Right now I’m on the pill, but after a panicky day of where’s-my-period last week due to my inability to remember to take the thing on time (or even within 12 hours of the right time), I’m motivated to check out other options that don’t require a daily commitment until my husband is ready for the big V.

So, what longish term birth control do you use and why? — NW Mama

We’ve only talked about permanent birth control (vasectomies and tubal litigation, anyone?) on Offbeat Mama… what not-quite-so-permanent options are out there?

Comments on What are my longish-term birth control options?

  1. It’s funny that this came up today, as I just had a Paragard (copper) IUD placed yesterday.

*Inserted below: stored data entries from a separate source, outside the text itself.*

-- ==== Sys2Proof/Machine/Cpy.lean ====
section
/-! DEFINITION. Copies of the cluster memory engine (R237, R238, R243 to R249, R279, R409): their issue, their units, renewals of
translations, and the arbitration round. -/

namespace Sys2Proof.Machine

/-! ## Issue (R244) -/

/-- The first row of a strided range that fails check 2, 4 or 5 of R217; fuel counts the rows left. -/
def State.rowsFault (s : State) (a : Nat) (stride : Int) (n r fuel : Nat) : Option (Nat × Nat) :=
  match fuel with
  | 0 => none
  | fuel + 1 =>
    match s.spanFault (((a : Int) + r * stride) % (2 ^ 64 : Nat)).toNat n with
    | some f => some f
    | none => s.rowsFault a stride n (r + 1) fuel

/-- The operation of a copy, before its number is known. -/
def blankCopy (s : State) (fn : Nat) : CopyOp :=
  { fn := fn, seq := 0, tid := s.cur.1, slot := s.cur.2, cluster := s.tk.cluster, dst := 0, src := 0, len := 0, rows := 1,
    dstr := 0, sstr := 0, res := 0, patt := 0, pp := false, raw := false, tile := 0, first := 0, toTile := false, rowB := 0,
    off := 0, row := 0, cmpP := false, diff := none, onMig := [], trs := [], stall := false, since := 0, isTile := false }

/-- The copies of a core's queue in a cluster memory engine. -/
def State.queueOf (s : State) (core : Nat) : List CopyOp :=
  (s.cluster (clusterOf core)).copies.filter fun o => (s.task o.tid).core == core

/-- Take a copy into its core's queue under the next number of tl0; one that moves nothing retires at once (R244). -/
def State.queueCopy (s : State) (d : Reg) (o : CopyOp) (empty : Bool) : State × Res :=
  if !empty && 512 ≤ (s.queueOf s.tk.core).length then (s, .wait .queue)
  else
    let (s, n) := s.issueOp 0
    let s := s.setX d (BitVec.ofNat 64 n) false
    if empty then (s.retire s.cur.1 0 n, .done)
    else
      let c := s.cluster o.cluster
      (s.setCluster o.cluster { c with copies := c.copies ++ [{ o with seq := n, since := c.clock }], clock := c.clock + 1 }, .done)

/-- Raise the first of some range faults, else go on. -/
def unlessFault (f : Option (Nat × Nat)) (k : State → State × Res) (s : State) : State × Res :=
  match f with
  | some (c, a) => (s, .fault c a 0)
  | none => k s

/-- R248: copies xc bytes from xb to xa. -/
def execCpy (d a b c : Reg) (raw : Bool) (s : State) : Host.Outcome State Fault Refusal :=
  issue .plain 8 s fun s => s.unlessPoison [a, b, c] fun s =>
    let n := (s.x c).toNat
    unlessFault (s.spanFault (s.x a).toNat n <|> s.spanFault (s.x b).toNat n) (fun s =>
      s.queueCopy d { blankCopy s 0 with dst := s.x a, src := s.x b, len := n, raw := raw } (n == 0)) s

/-- A signed half of a register. -/
def half (v : Word) (hi : Bool) : Int := toInt 32 (if hi then v.toNat / 2 ^ 32 else v.toNat % 2 ^ 32)

/-- R248: copies rows. -/
def execCpy2 (d a b c e : Reg) (raw : Bool) (s : State) : Host.Outcome State Fault Refusal :=
  issue .plain 8 s fun s => s.unlessPoison [a, b, c, e] fun s =>
    let n := (s.x c).toNat % 2 ^ 32
    let rows := (s.x c).toNat / 2 ^ 32
    let ds := half (s.x e) false
    let ss := half (s.x e) true
    let none_ := n == 0 || rows == 0
    unlessFault (if none_ then none else
        s.rowsFault (s.x a).toNat ds n 0 rows <|> s.rowsFault (s.x b).toNat ss n 0 rows) (fun s =>
      s.queueCopy d { blankCopy s 1 with dst := s.x a, src := s.x b, len := n, rows := rows, dstr := ds, sstr := ss, raw := raw }
        none_) s

/-- R248: fills xc bytes with a pattern. -/
def execCpyset (d a b c : Reg) (raw : Bool) (s : State) : Host.Outcome State Fault Refusal :=
  issue .plain 8 s fun s => s.unlessPoison [a, b, c] fun s =>
    let n := (s.x c).toNat
    unlessFault (s.spanFault (s.x a).toNat n) (fun s =>
      s.queueCopy d { blankCopy s 2 with dst := s.x a, len := n, patt := s.x b, pp := s.xp b, raw := raw } (n == 0)) s

/-- R248: moves rows between memory and a tile. -/
def execCpytile (d a b : Reg) (tile : BitVec 4) (first count : BitVec 7) (dir : Bool) (s : State) :
    Host.Outcome State Fault Refusal :=
  issue .plain 8 s fun s => s.unlessPoison [a, b] fun s =>
    let t := AMap.get (s.cluster s.tk.cluster).tcfg tile.toNat 0
    let rows := count.toNat + 1
    let st := toInt 64 (s.x b).toNat
    unlessFault (s.rowsFault (s.x a).toNat st (tcfgRow t) 0 rows) (fun s =>
      if !tcfgValid t || tcfgOwner t != s.tk.kid % 65536 || tcfgRows t < first.toNat + rows then (s, .fault 0x25 0 0)
      else s.queueCopy d { blankCopy s 3 with dst := s.x a, len := tcfgRow t, rows := rows, dstr := st, tile := tile.toNat,
                                              first := first.toNat, toTile := !dir, rowB := tcfgRow t, isTile := true } false) s

/-- R248: compares two regions and stores the offset of the first difference. -/
def execCpycmp (d a b c e : Reg) (raw : Bool) (s : State) : Host.Outcome State Fault Refusal :=
  issue .plain 8 s fun s => s.unlessPoison [a, b, c, e] fun s =>
    let n := (s.x c).toNat
    unlessFault (s.spanFault (s.x a).toNat n <|> s.spanFault (s.x b).toNat n <|> (if n == 0 then none else s.spanFault (s.x e).toNat 8)) (fun s =>
      s.queueCopy d { blankCopy s 4 with dst := s.x a, src := s.x b, len := n, res := s.x e, raw := raw } (n == 0)) s

/-! ## Units (R245 to R248) -/

/-- What a unit comes to: the bytes it moved, a stall, or a fault. -/
inductive Unit1 where
  | moved (n : Nat)
  | stall (w : Wait)
  | fail (code addr : Nat)

/-- The engine's tag for the requests of a copy: by its number and which side. -/
def CopyOp.key (o : CopyOp) (side : Nat) : Nat := 4 * o.seq + side + 2 ^ 66

/-- The bytes of storage of a block of a format, and the view bytes that it stands for (R247). -/
def rawBlock (fmt : Nat) : Nat × Nat :=
  match fmt with
  | 1 => (34, 128)
  | 2 => (18, 128)
  | 3 => (2, 4)
  | 4 => (1, 4)
  | 5 => (1, 4)
  | 8 => (16384, 16384)
  | _ => (1, 1)

/-- A translation that shows its page's storage bytes as they lie. -/
def Trans.asRaw (t : Trans) : Trans := { t with leaf := t.leaf &&& ~~~0xF00 }

/-- The pieces of n storage bytes of a side of a raw copy that begins at view address a, from storage byte i of the side on. -/
def State.rawPieces (s : State) (tid a i n : Nat) (k : Acc) (fuel : Nat) : State × Chk :=
  match fuel with
  | 0 => (s, .ok [])
  | fuel + 1 =>
    if n == 0 then (s, .ok [])
    else
      let cl := (s.task tid).cluster
      let ctx := (s.task tid).ctx
      match s.translate cl ctx a k with
      | (s, .wait w) => (s, .wait w)
      | (s, .ok t0) =>
        -- The side's format is that of its first page.
        let (b, v) := rawBlock t0.fmtOf
        let va := a + v * (i / b)
        match s.translate cl ctx va k with
        | (s, .wait w) => (s, .wait w)
        | (s, .ok t) =>
          if t.fmtOf != t0.fmtOf || a % v != 0 then (s, .fault 0x13 va)
          else
            let o := va % t.size / v * b + i % b
            let m := min n (t.size / v * b - o)
            let p := Piece.page (va / t.size * t.size + o) m t.asRaw
            match s.rawPieces tid a (i + m) (n - m) k fuel with
            | (s, .ok ps) => (s, .ok (p :: ps))
            | r => r

/-- The pieces of one side of a unit: view bytes through the checks of R217, storage bytes of a raw copy, or a window. -/
def State.sidePieces (s : State) (o : CopyOp) (a i n : Nat) (k : Acc) (pois : Bool) : State × Chk :=
  if !o.raw || regionOf a == .csp || regionOf a == .cm || regionOf a == .hole then s.check o.tid ((a + i) % 2 ^ 64) n k pois
  else
    match s.rawPieces o.tid a i n k 8 with
    | (s, .ok ps) =>
      match s.laterChecks k n pois ps with
      | some (c, b) => (s, .fault c b)
      | none => (s, .ok ps)
    | r => r

/-- The translations that pieces use. -/
def transOf (ps : List Piece) : List Trans :=
  ps.filterMap fun p => match p with
    | .page _ _ t => some t
    | .win _ _ _ => none

/-- The first byte of a translation's page. -/
def Trans.base (t : Trans) : Nat := t.page * t.size

/-- The physical address behind the 64 KiB of view, or the 4 KiB host page, that an address of a translation's page lies in. -/
def Trans.unitAt (t : Trans) (a : Nat) : Nat :=
  if t.host then t.leaf.toNat / 4096 else unitBase (leafPa t.leaf) (leafFmt t.leaf) (a - t.base)

/-- Whether two translations of some address differ in PA, FMT, PEER or CONF (R409). -/
def Trans.changed (old new : Trans) : Bool :=
  let a := max old.base new.base
  old.unitAt a != new.unitAt a || (!old.host && (leafFmt old.leaf != leafFmt new.leaf || leafPeer old.leaf != leafPeer new.leaf
    || leafConf old.leaf != leafConf new.leaf))

/-- Whether a copy has stalled for a migration of a translation's page. -/
def CopyOp.onMigPage (o : CopyOp) (t : Trans) : Bool := o.onMig.any fun m => rangesMeet m.1 m.2 t.base t.size

/-- Whether a copy's earlier translation of some page has been revoked (R409), at whatever page size it is found now; a page on which it
stalled for a migration is taken as it is now. -/
def CopyOp.lostLease (o : CopyOp) (ts : List Trans) (k : Acc) : Option Nat :=
  ts.findSome? fun t =>
    if o.onMigPage t then none
    else if o.trs.any fun u => u.host == t.host && rangesMeet u.base u.size t.base t.size && (u.changed t || !permits t.leaf k)
    then some t.base else none

/-- Keep the newest translations. -/
def CopyOp.keep (o : CopyOp) (ts : List Trans) : CopyOp :=
  { o with trs := o.trs.filter (fun u => !ts.any fun t => rangesMeet u.base u.size t.base t.size) ++ ts
           onMig := o.onMig.filter fun m => !ts.any fun t => t.base ≤ m.1 && m.1 + m.2 ≤ t.base + t.size }

/-- Whether a translation is due for renewal: a quarter of its lease left, or 256 ns (R409). -/
def State.near (s : State) (cl : Nat) (t : Trans) : Bool :=
  let l := if t.host then leaseNs s.hlease else leaseNs (leafLease t.leaf)
  let now := s.clusterTime cl
  t.expiry ≤ now + max (l / 4) 256

/-- Translations that are due for renewal are walked again: the cluster drops its copies of those that cover a range. -/
def State.dropNear (s : State) (cl ctx a n : Nat) : State :=
  let c := s.cluster cl
  s.setCluster cl { c with tlb := c.tlb.filter fun t =>
    !((t.host || t.ctx == ctx) && rangesMeet t.base t.size a n && s.near cl t) }

/-- Update a copy in its queue. -/
def State.setCopy (s : State) (o : CopyOp) : State :=
  let c := s.cluster o.cluster
  s.setCluster o.cluster { c with copies := c.copies.map fun p => if p.tid == o.tid && p.seq == o.seq then o else p }

/-- A copy that stalls; when a migrating page stalls it, it later takes the frame that the leaf then names (R409). -/
def State.stalled (s : State) (o : CopyOp) (w : Wait) : CopyOp :=
  let o := { o with stall := true }
  match w with
  | .page va =>
    match s.walkDev (s.task o.tid).ctx va.toNat with
    | .leaf e size _ =>
      let m := (va.toNat / size * size, size)
      if 2 ^ 55 ≤ va.toNat && leafMig e then { o with onMig := m :: o.onMig.filter fun x => x != m } else o
    | _ => o
  | _ => o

I have one son that is a year old and we are not certain whether we want another. Hormones don’t work for me and I actually became pregnant in the first place because we were inconsistent with condom use.

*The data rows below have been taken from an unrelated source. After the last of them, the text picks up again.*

-- ==== Sys2Proof/Machine/KEnd.lean ====
section
/-! DEFINITION. The end of a kernel: kills and dumps (R353, R380, R386, R389, R341), draining and teardown (R289, R353), and the
comparison of a replay (R368, R460). -/

namespace Sys2Proof.Machine

/-! ## Dumps (R380, R385, R389) -/

/-- Whether a task that is killed is dumped (R380). -/
def State.dumps (s : State) (tid : Nat) : Bool :=
  let d := (s.ctx (s.task tid).ctx).desc
  bitAt d.flags 3 && d.dump != 0 && !(s.task tid).fresh

/-- Write a killed task's image to the dump area, encrypted for a confidential context (R380, R389); none while its pages do not take it. -/
def State.dump (s : State) (tid : Nat) : Option State :=
  let k := s.task tid
  let d := (s.ctx k.ctx).desc
  let img := s.saveImage tid
  let img := if bitAt d.flags 0 then (img.zip (List.range img.length)).map fun p => Config.dumpCipher d.tkey p.2 p.1 else img
  ({ s with free := s.free + 22336 } : State).engineWrite k.ctx d.dump (img.map fun b => ⟨b, false⟩) 4

/-- Whether a task can be killed now: one that is dumped is held at a boundary, its responses are in and its buffers drained, and its dump
can be written (R380, R385). -/
def State.killReady (s : State) (tid : Nat) : Bool :=
  !(s.task tid).alive || !s.dumps tid ||
    (s.canSave tid && (s.task tid).threads.all (fun t => t.2.wbuf.isEmpty) && (s.dump tid).isSome)

/-! ## Kills -/

/-- The tasks of a kernel. -/
def State.tasksOf (s : State) (kid : Nat) : List Nat := (s.tasks.filter fun (t : Nat × Task) => t.2.kid == kid).map Prod.fst

/-- The scratchpad blocks that a kernel holds in a cluster stay allocated, broken (R341). -/
def Cluster.breakBlocks (c : Cluster) (kid : Nat) : Cluster :=
  { c with blocks := c.blocks.filter fun b => b.kid != kid, broken := c.broken ++ c.blocks.filter fun b => b.kid == kid }

/-- Kill a task (R353, R380): its dump, then it leaves its core. -/
def State.killTask (s : State) (tid : Nat) : State :=
  let k := s.task tid
  if !k.alive then s
  else
    let s := if s.dumps tid then (s.dump tid).getD s else s
    let s := ({ s with issuing := s.issuing.filter fun i => i.1 != tid } : State).withdrawReqs tid
    let s := s.setCluster k.cluster ((s.cluster k.cluster).breakBlocks k.kid)
    let s := s.leaveCore tid
    let s := s.setTask tid { s.task tid with exited := some 0, killing := false }
    match s.kernel? k.kid with
    | some q => s.setKernel (q.absorb k)
    | none => s

/-- A task with more pending faults than firmware keeps: the oldest goes to the ring with ACTION 3 (R386). -/
def State.overflowRec (s : State) (tid : Nat) : State :=
  let k := s.task tid
  match k.pend with
  | [] => s
  | p :: _ =>
    if k.pend.length < 65569 then s
    else s.ringPut k.ctx { (s.noteRec p.code p.kind k.kid p.info1 p.info2) with slot := p.slot, core := k.core, action := 3, addr := p.addr }

/-- Whether a kernel has ended or is ending. -/
def Kernel.ended (k : Kernel) : Bool := k.st == .complete || k.st == .faulted

/-- Kill tasks of a kernel (R353): it is FAULTED and its groups break; each of the tasks is killed. -/
def State.killKernel (s : State) (k : Kernel) (ts : List Nat) : State :=
  let s := (s.leaveQueue k).setKernel { k with st := .faulted }
  let s := ((ts.filter fun t => (s.task t).killing).foldl State.overflowRec s).breakGroups k.kid
  ts.foldl State.killTask s

/-- Hold a task that is to be killed with a dump: it issues nothing more and its buffers drain (R385). -/
def State.holdKill (s : State) (tid : Nat) : State :=
  if !(s.task tid).alive || !s.dumps tid then s
  else
    let s := s.setTask tid { s.task tid with killing := true }
    let s := if (s.task tid).onCore then s.halt (s.task tid).core else s
    (s.drainAll tid).1

/-- Tasks of a kernel die: at once, or once those that are dumped are ready for it. -/
def State.killStep (s : State) (k : Kernel) (ts : List Nat) : State :=
  let s := if ts.all s.killReady then s else ts.foldl State.holdKill s
  if ts.all s.killReady then s.killKernel k ts else s

/-- The tasks of a kernel that die next: of a kernel whose context is torn down, and of a FAULTED one, all that are left; else those that a
fatal fault kills. Their kernel's groups break with them, and the other tasks run until they are killed in their turn (R341, R353). -/
def State.doomed (s : State) (k : Kernel) : List Nat :=
  let ts := (s.tasksOf k.kid).filter fun t => (s.task t).alive
  if k.st == .faulted || (!k.ended && (s.ctx k.ctx).st == .teardown) then ts
  else if k.ended then []
  else ts.filter fun t => (s.task t).killing

/-- R353: a task of a kernel is killed for a fatal fault, or its context is torn down (R374): the kernel is FAULTED, and its other tasks are
killed. -/
def execKernelKill (kid : Nat) (s : State) : Host.Outcome State Fault Refusal :=
  event s fun s =>
    match s.kernel? kid with
    | none => s
    | some k =>
      if (s.doomed k).isEmpty && (k.ended || (s.ctx k.ctx).st != .teardown) then s else s.killStep k (s.doomed k)

/-! ## Draining and teardown -/

/-- Whether every engine operation of a kernel has retired and every buffered store is performed (R283, R353). -/
def State.quiet (s : State) (kid : Nat) : Bool :=
  (s.tasksOf kid).all (fun t => !s.taskBusy t && (s.task t).threads.all fun h => h.2.wbuf.isEmpty)
    && !s.remotes.any fun r => match r.who with
      | .group q _ _ => q == kid
      | _ => false

/-- VALID clears in the tiles that a kernel owns (R289). -/
def Cluster.dropTiles (c : Cluster) (kid : Nat) : Cluster :=
  { c with tcfg := c.tcfg.map fun t => if tcfgOwner t.2 == kid % 65536 then (t.1, t.2 &&& ~~~0x10000) else t }

/-- A kernel's scratchpad slots and handle copies go (R252, R341). -/
def Cluster.dropPad (c : Cluster) (kid : Nat) : Cluster :=
  { c with blocks := c.blocks.filter fun b => b.kid != kid, broken := c.broken.filter fun b => b.kid != kid
           handles := c.handles.filter fun h => h.kid != kid }

/-- Teardown of a kernel (R289, R252, R324, R341): tiles, scratchpad, groups, tasks. -/
def State.teardown (s : State) (kid : Nat) : State :=
  { s with
    mem := (s.tasksOf kid).foldl (fun m t => m.zero (asideKey t 0) 524288) s.mem
    clusters := s.clusters.map fun c =>
      (c.1, { (c.2.dropTiles kid).dropPad kid with issued := c.2.issued.filter fun o => o.kid != kid })
    groups := s.groups.filter fun (g : Group) => g.kid != kid
    tasks := s.tasks.filter fun (t : Nat × Task) => t.2.kid != kid }

/-- Whether a launch waits for its audit before it signals (R353, R368). -/
def Kernel.gated (k : Kernel) : Bool := k.selected && k.lrec.auditClass == 2

/-- R353: every task of a kernel has ended and every operation of it has retired: it is COMPLETE, waits for its audit, or, once
FAULTED, signals with ERR. A replay instance signals nothing (R368). -/
def execKernelDrainComplete (kid : Nat) (s : State) : Host.Outcome State Fault Refusal :=
  event s fun s =>
    match s.kernel? kid with
    | none => s
    | some k =>
      if !(k.st == .draining || (k.st == .faulted && !k.signalled)) || (s.tasksOf kid).any (fun t => (s.task t).alive) || !s.quiet kid || !s.signalOpen k then s
      else
        let bad := k.st == .faulted
        let s := if k.replayOf.isSome then s.setKernel { k with st := if bad then .faulted else .complete, signalled := true }
          else if k.gated && !bad then s.setKernel { k with st := .auditPending }
          else s.endKernel k bad
        s.teardown kid

/-! ## Comparison (R460) -/

/-- The larger magnitude of two values, finite ones only, times 2^149. -/
def magOf (v : FV) : Nat :=
  match v with
  | .fin _ m e => m * 2 ^ (e + 149).toNat
  | _ => 0

/-- A finite value times 2^149. -/
def scaled (v : FV) : Int :=
  match v with
  | .fin n m e => (if n then -1 else 1) * ((m * 2 ^ (e + 149).toNat : Nat) : Int)
  | _ => 0

/-- Whether two values are both NaN, equal infinities, or finite within a bound on their distance. -/
def closeBy (a b : FV) (within : Nat → Bool) : Bool :=
  match a, b with
  | .nan _, .nan _ => true
  | .inf x, .inf y => x == y
  | .fin _ _ _, .fin _ _ _ => within (scaled a - scaled b).natAbs
  | _, _ => false

/-- Class 1 and 2: bits equal, both NaN, or both zeros. -/
def sameValue (f : FF) (a b : Nat) : Bool :=
  a == b || (match f.value a, f.value b with
    | .nan _, .nan _ => true
    | .fin _ 0 _, .fin _ 0 _ => true
    | _, _ => false)

/-- Whether two elements match under a class; m is the largest finite magnitude times 2^149 and e the least ENOBMIN. -/
def elemMatch (cls m e a b : Nat) : Bool :=
  let f := ffOf (if cls == 2 then etOfTy 1 else etOfTy 2)
  match cls with
  | 0 => a == b
  | 1 => sameValue f a b
  | 2 => sameValue f a b
  | 3 => if e == 255 then sameValue f a b else closeBy (f.value a) (f.value b) fun d => d ^ 8 * 2 ^ e ≤ m ^ 8 * 2 ^ 8
  | 4 => closeBy (f.value a) (f.value b) fun d => d * 2 ^ 8 ≤ m
  | _ => closeBy (f.value a) (f.value b) fun d => d * 2 ^ 16 ≤ m

/-- The elements of a region's bytes, with poison. -/
def elements (n count : Nat) (bs : List PByte) : List (Nat × Bool) :=
  match count with
  | 0 => []
  | count + 1 => (leNat ((bs.take n).map PByte.b), (bs.take n).any PByte.p) :: elements n count (bs.drop n)

/-- Whether two output regions match under a class. -/
def regionMatch (cls e : Nat) (x y : List PByte) : Bool :=
  let n := classBytes cls
  let xs := elements n (x.length / n) x
  let ys := elements n (y.length / n) y
  let f := ffOf (etOfTy 2)
  let m := (xs ++ ys).foldl (fun m v => max m (magOf (f.value v.1))) 0
  (xs.zip ys).all fun p => !p.1.2 && !p.2.2 && elemMatch cls m e p.1.1 p.2.1

/-- The bytes of a region of a context. -/
def State.regionBytes (s : State) (ctx : Nat) (r : Nat × Nat × Nat) : Option (List PByte) := s.engineRead ctx r.1 r.2.1 (r.2.1 / 4096 + 2)

/-- The first output region that mismatches between a kernel and its replay. -/
def State.firstMismatch (s : State) (k r : Kernel) : Option Nat :=
  let e := min k.enobMin r.enobMin
  (List.range k.regions.length).find? fun i =>
    let a := k.regions.getD i (0, 0, 0)
    bitAt a.2.2 0 && (match s.regionBytes k.ctx a, s.regionBytes k.ctx (r.regions.getD i (0, 0, 0)) with
      | some x, some y => !regionMatch (a.2.2 / 16) e x y
      | _, _ => true)

/-- Whether an output region of a kernel or of its replay cannot be read for now. -/
def State.compareWaits (s : State) (k r : Kernel) : Bool :=
  (List.range k.regions.length).any fun i =>
    let a := k.regions.getD i (0, 0, 0)
    let b := r.regions.getD i (0, 0, 0)
    bitAt a.2.2 0 && (s.rangeWaits k.ctx a.1 a.2.1 || s.rangeWaits k.ctx b.1 b.2.1)

/-- R368: both instances of a selected launch have ended and their output regions are compared, once they can be read. A mismatch, or a replay that
ends FAULTED, writes 0x50; a gated kernel signals now, with ERR on a mismatch. -/
def execReplayCompare (kid : Nat) (s : State) : Host.Outcome State Fault Refusal :=
  event s fun s =>
    match s.kernel? kid with
    | none => s
    | some k =>
      match k.replay.bind s.kernel? with
      | none => s
      | some r =>
        let ended := k.st == .auditPending || (k.st == .complete && k.lrec.auditClass == 1)
        if !ended || !r.signalled || !s.signalOpen k || (r.st != .faulted && s.compareWaits k r) then s
        else
          let miss := if r.st == .faulted then some 0 else s.firstMismatch k r
          let k := { k with replay := none }
          let s := s.setKernel k
          let s := match miss with
            | some i => s.ringPut k.ctx (s.noteRec 0x50 3 kid i r.kid)
            | none => s
          if k.st == .auditPending then s.endKernel k miss.isSome else s

end Sys2Proof.Machine
end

    The insertion process was uncomfortable but not overly painful. I had to have it inserted during my period and it looks like the bleeding is about to stop today.

  2. I got the Mirena in May 2006. My body works better with a small dose of hormones as it actually reduces my headaches (weird, huh?). My periods slowed, then stopped by 2007. I got it removed in Feb 2010. We used condoms for March so I could plan out my period (I’m uber regular). I got pregnant in April. Babe was born in Jan 2011 and I got another Mirena in Feb. I hadn’t even had my post-partum period yet. Now, I still haven’t had a period. I do think that my body keeps an extra 5 -ish lbs because of the hormones, but that is worth is for the convinence.

  3. I have Paraguard, the HORMONE-FREE (!!!!!) IUD. It lasts 10-12 YEARS! And again, no hormones. I still get my period but other than that–no pill, no worries, nothin’. I’ve had it almost 3 years now and it’s been the best decision of my LIFE!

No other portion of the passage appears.